─── PROVIDED ENTRIES

-- ==== Sys2Proof/Machine/Registers.lean ====
section
/-! DEFINITION. The memory-mapped registers of the hub range (R8, R9, R443): what a read returns, and what a write sets or
starts. A write that has a step of its own makes that step due. -/

namespace Sys2Proof.Machine

/-! ### Masters

A master is numbered 0 for a host core, 1 for a PCIe device, 2 for the board management controller, 8 + n for control core
n, and 16 for the Umpire. -/

/-- Whether a master is a control core. -/
def isControlMaster (m : Nat) : Bool := decide (8 ≤ m) && decide (m < 16)
/-- The master that a hub core is. -/
def masterOf (k : Nat) : Nat := k - 4096 + 8
/-- The ID that the hub assigns to a master's path (R434); 0 for a PCIe device, which has none. -/
def ownerCode (m : Nat) : Nat :=
  if m = 0 then 1 else if isControlMaster m then 2 else if m = 2 then 3 else if m = 16 then 4 else 0
/-- Whether a master owns the management registers (R434). -/
def isOwner (s : State) (m : Nat) : Bool := s.plat.owner != 0 && ownerCode m == s.plat.owner
/-- Whether a master is a control core of kernel `k`. -/
def controls (s : State) (m k : Nat) : Bool := isControlMaster m && s.controlKernel (m - 8) == k
/-- Whether a master may use the debug windows (R392). -/
def mayDebug (s : State) (m : Nat) : Bool := isControlMaster m || m == 16 || isOwner s m

/-! ### Addresses -/

/-- QADMIT (R334); DOORBELL and QSTATUS follow it. -/
def qadmitAddr : Nat := 0xF00000200000
/-- SNAPCTL (R394). -/
def snapctlAddr : Nat := 0xF00000400000
/-- The host deed port (R408). -/
def portBase : Nat := 0xF00000500000
/-- VIPOST (R418); VIDROP follows it. -/
def vipostAddr : Nat := 0xF00000700000
/-- UROOT (R444). -/
def urootAddr : Nat := 0xF00000310080
/-- MGMTOWN (R434). -/
def mgmtAddr : Nat := 0xF00000A00000
/-- DEVID (R440). -/
def devidAddr : Nat := 0xF00000B00000

/-- The offset of an address in a range of `n` bytes at `base`. -/
def within (addr base n : Nat) : Option Nat := if base ≤ addr ∧ addr < base + n then some (addr - base) else none

/-- The core and offset that an address of the debug windows names (R392). -/
def debugAt (addr : Nat) : Option (Nat × Nat) :=
  match within addr 0xF30000000000 (2 ^ 28) with
  | some o => some (1024 * (o / 2 ^ 26) + o / 2 ^ 16 % 1024, o % 2 ^ 16)
  | none => (within addr 0xF30010000000 (9 * 2 ^ 16)).map fun o => (4096 + o / 2 ^ 16, o % 2 ^ 16)

/-- The core and counter offset that an address of the counter windows names (R215). -/
def counterAt (addr : Nat) : Option (Nat × Nat) :=
  match within addr 0xF10000000000 (2 ^ 22) with
  | some o => some (1024 * (o / 2 ^ 20) + o / 2 ^ 10 % 1024, o % 2 ^ 10)
  | none => (within addr 0xF10000400000 (9 * 2 ^ 10)).map fun o => (4096 + o / 2 ^ 10, o % 2 ^ 10)

/-- The core and offset that an address of the local-store windows names (R215). -/
def storeAt (addr : Nat) : Option (Nat × Nat) :=
  match within addr 0xF20000000000 (2 ^ 32) with
  | some o => some (1024 * (o / 2 ^ 30) + o / 2 ^ 20 % 1024, o % 2 ^ 20)
  | none => (within addr 0xF28000000000 (9 * 2 ^ 21)).map fun o => (4096 + o / 2 ^ 21, o % 2 ^ 21)

/-! ### Reads -/

/-- A counter as its window and KREAD show it: OUTSTANDING above VALUE (R215, R221). -/
def counterWord (c : Core) (n : Nat) : Nat := (Map.get 0 c.kval n).toNat + 2 ^ 32 * (Map.get 0 c.kout n).toNat

/-- The entries of a queue: a held put has left it (R356). -/
def Core.entries (c : Core) : List Entry := c.queue.filter fun e => decide (e.state ≠ .heldPut)

/-- The place of the next queue entry in the debug window: the next free one. -/
def nextIndex (c : Core) : Nat :=
  (((List.range 32).map fun i => (c.dbgIssued + i) % 32).find? fun i => !(c.entries.any fun e => e.index == i)).getD 0

/-- DBGQ (R392). -/
def dbgq (c : Core) : Nat :=
  ((c.entries.head?).map (·.index)).getD (nextIndex c) + 2 ^ 8 * nextIndex c + 2 ^ 16 * c.entries.length

/-- The poison bits as the save record holds them: bit 32p + r (R389). -/
def poisonBits (e : Engine) : Nat := e.poison.foldl (fun x i => x ||| 2 ^ i) 0

/-- The 64-bit word of the accumulator planes at a byte offset (R389, R392). -/
def planeWord (e : Engine) (off : Nat) : Nat :=
  (Map.get 0 e.acc (off / 4)).toNat + 2 ^ 32 * (Map.get 0 e.acc (off / 4 + 1)).toNat

/-- A word of the queue entry at place `i` of the debug window (R392). -/
def entryWord (c : Core) (i off : Nat) : Nat :=
  match c.entries.find? fun e => e.index == i with
  | some e => match off with
    | 0 => e.word + 2 ^ 32 * e.owner
    | 8 => e.loc
    | 16 => e.rem.toNat
    | _ => e.lenWord.toNat
  | none => 0

/-- A read in a core's debug window (R392). -/
def debugRead (s : State) (k off : Nat) : Nat :=
  let c := s.core k
  if off = 0 then c.dbgHalt.toNat
  else if off = 8 then (c.threads.filter fun e => isHalted s ⟨k, e.1⟩ e.2).foldl (fun x e => x + 2 ^ e.1) 0
  else if off = 0x10 then c.dbgCtl.toNat
  else if 0x20 ≤ off ∧ off < 0x40 then (Map.get 0 c.bps ((off - 0x20) / 8)).toNat
  else if 0x40 ≤ off ∧ off < 0x50 then (Map.get 0 c.wps ((off - 0x40) / 8)).toNat
  else if off = 0x80 then dbgq c
  else if 0x100 ≤ off ∧ off < 0x120 then bits (poisonBits c.eng) (8 * (off - 0x100)) 64
  else if 0x1000 ≤ off ∧ off < 0x1400 then
    if c.dbgCtl.getLsbD 0 then entryWord c ((off - 0x1000) / 32) (off % 32) else 0
  else if 0x8000 ≤ off then planeWord c.eng (off - 0x8000)
  else 0

/-- A crew slot as the debugger reads it: members, arrived, phase (R392). -/
def crewWord (s : State) (slot : Nat) : Nat :=
  match Tbl.get? s.hub.crews slot with
  | some c => c.members.length + 2 ^ 19 * c.arrived.length + 2 ^ 38 * c.phase
  | none => 0

/-- QSTATUS (R334). PENDING reads 64 at most, its greatest value: a re-admission can make the list longer for a time (DESIGN CHOICE, log
entry 67). -/
def qstatus (h : Hub) : Nat :=
  (256 - h.queues.length) + 2 ^ 16 * min 64 h.admitList.length + (if h.qovf then 2 ^ 23 else 0)

/-- A read of the host deed port by a host core (R408). -/
def portRead (h : Hub) (off : Nat) : Nat :=
  if off < 0x800 then
    let p := (Tbl.get? h.port (off / 32)).getD PortSlot.reset
    match off % 32 with
    | 0 => p.frame.toNat
    | 8 => p.arg.toNat
    | 24 => p.result.toNat
    | _ => 0
  else match off with
    | 0x800 => h.evBase.toNat
    | 0x808 => h.evHead.toNat
    | 0x810 => h.evTail.toNat
    | 0x818 => h.evMsi.toNat
    | 0x820 => h.evData.toNat
    | _ => 0

/-- A word of a kernel's fault queue registers (R375). -/
def faultQueueRead (q : FaultQueue) (off : Nat) : Nat :=
  match off with
  | 0 => q.base.toNat
  | 8 => q.note.toNat
  | 16 => q.head.toNat
  | _ => q.tail.toNat

/-- A partition's registers (R410). -/
def partRead (p : Part) (off : Nat) : Nat :=
  if off = 0 then p.root.toNat else p.node + 2 ^ 12 * p.kernel + (if p.valid then 2 ^ 16 else 0)

/-- A read of an aligned 64-bit register below the windows; an address that names no register reads 0, which R443 does not
say (DESIGN CHOICE, log entry 42). -/
def plainRead (s : State) (m addr : Nat) : Nat :=
  let h := s.hub
  if addr = qadmitAddr + 0x10 then qstatus h
  else if addr = snapctlAddr then s.plat.snapctl.toNat
  else if addr = vipostAddr + 8 then h.vidrop.toNat
  else if addr = urootAddr then h.uroot.toNat
  else if addr = mgmtAddr then s.plat.owner + 2 ^ 8 * s.plat.handTo
  else if addr = devidAddr then s.plat.devid
  else
    ((within addr 0xF00000300020 0x1E0).map fun o => faultQueueRead (s.faultQueue (o / 32 + 1)) (o % 32)).getD <|
    ((within addr 0xF00000310008 0x78).map fun o => (Map.get 0 h.kroot (o / 8 + 1)).toNat).getD <|
    ((within addr portBase 0x828).map fun o => if m = 0 then portRead h o else 0).getD <|
    ((within addr 0xF00000600000 0x400).map fun o => partRead (s.part (o / 16)) (o % 16)).getD <|
    ((within addr 0xF00000701008 0x7F8).map fun o => (Map.get 0 h.vifbase (o / 8 + 1)).toNat).getD <|
    ((within addr 0xF00000800000 0xC000).map fun o => (Map.get 0 s.plat.access (o / 8)).toNat).getD <|
    ((within addr 0xF00000900000 64).map fun o => natOfBytes ((s.plat.publicKey.drop o).take 8)).getD <|
    ((within addr 0xF38000000000 0x8000).map fun o => if mayDebug s m then crewWord s (o / 8) else 0).getD <|
    ((within addr 0xF40000000000 (4096 * 4382)).map fun o =>
      if isControlMaster m || isOwner s m then
        (((Tbl.get? s.plat.snapshot (o / 4096)).getD []).getD (o % 4096 / 8) 0).toNat
      else 0).getD 0

/-- The core and offset that an access of `size` bytes through the local-store windows reaches: 4 or 8 bytes, aligned, within the
limit (R215). -/
def windowAt (addr size : Nat) : Option (Nat × Nat) :=
  (storeAt addr).filter fun w => (size == 4 || size == 8) && w.2 % size == 0 && decide (w.2 + size ≤ lsLimit w.1)

/-- What a read by a master does beside its result: the single-bit errors of the local words that it reads are corrected
(R183, R215). -/
def readCorrects (addr size : Nat) (s : State) : State :=
  match windowAt addr size with
  | some (k, off) => correctSingles k off size s
  | none => s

──────

### INSTRUCTIONS FOR THE TASK
Read the entries above, then pull out the lines that include "windows".

### ANSWER TO THE EXERCISE
/-- Whether a master may use the debug windows (R392). -/
/-- The core and offset that an address of the debug windows names (R392). -/
/-- The core and counter offset that an address of the counter windows names (R215). -/
/-- The core and offset that an address of the local-store windows names (R215). -/
/-- A read of an aligned 64-bit register below the windows; an address that names no register reads 0, which R443 does not
/-- The core and offset that an access of `size` bytes through the local-store windows reaches: 4 or 8 bytes, aligned, within the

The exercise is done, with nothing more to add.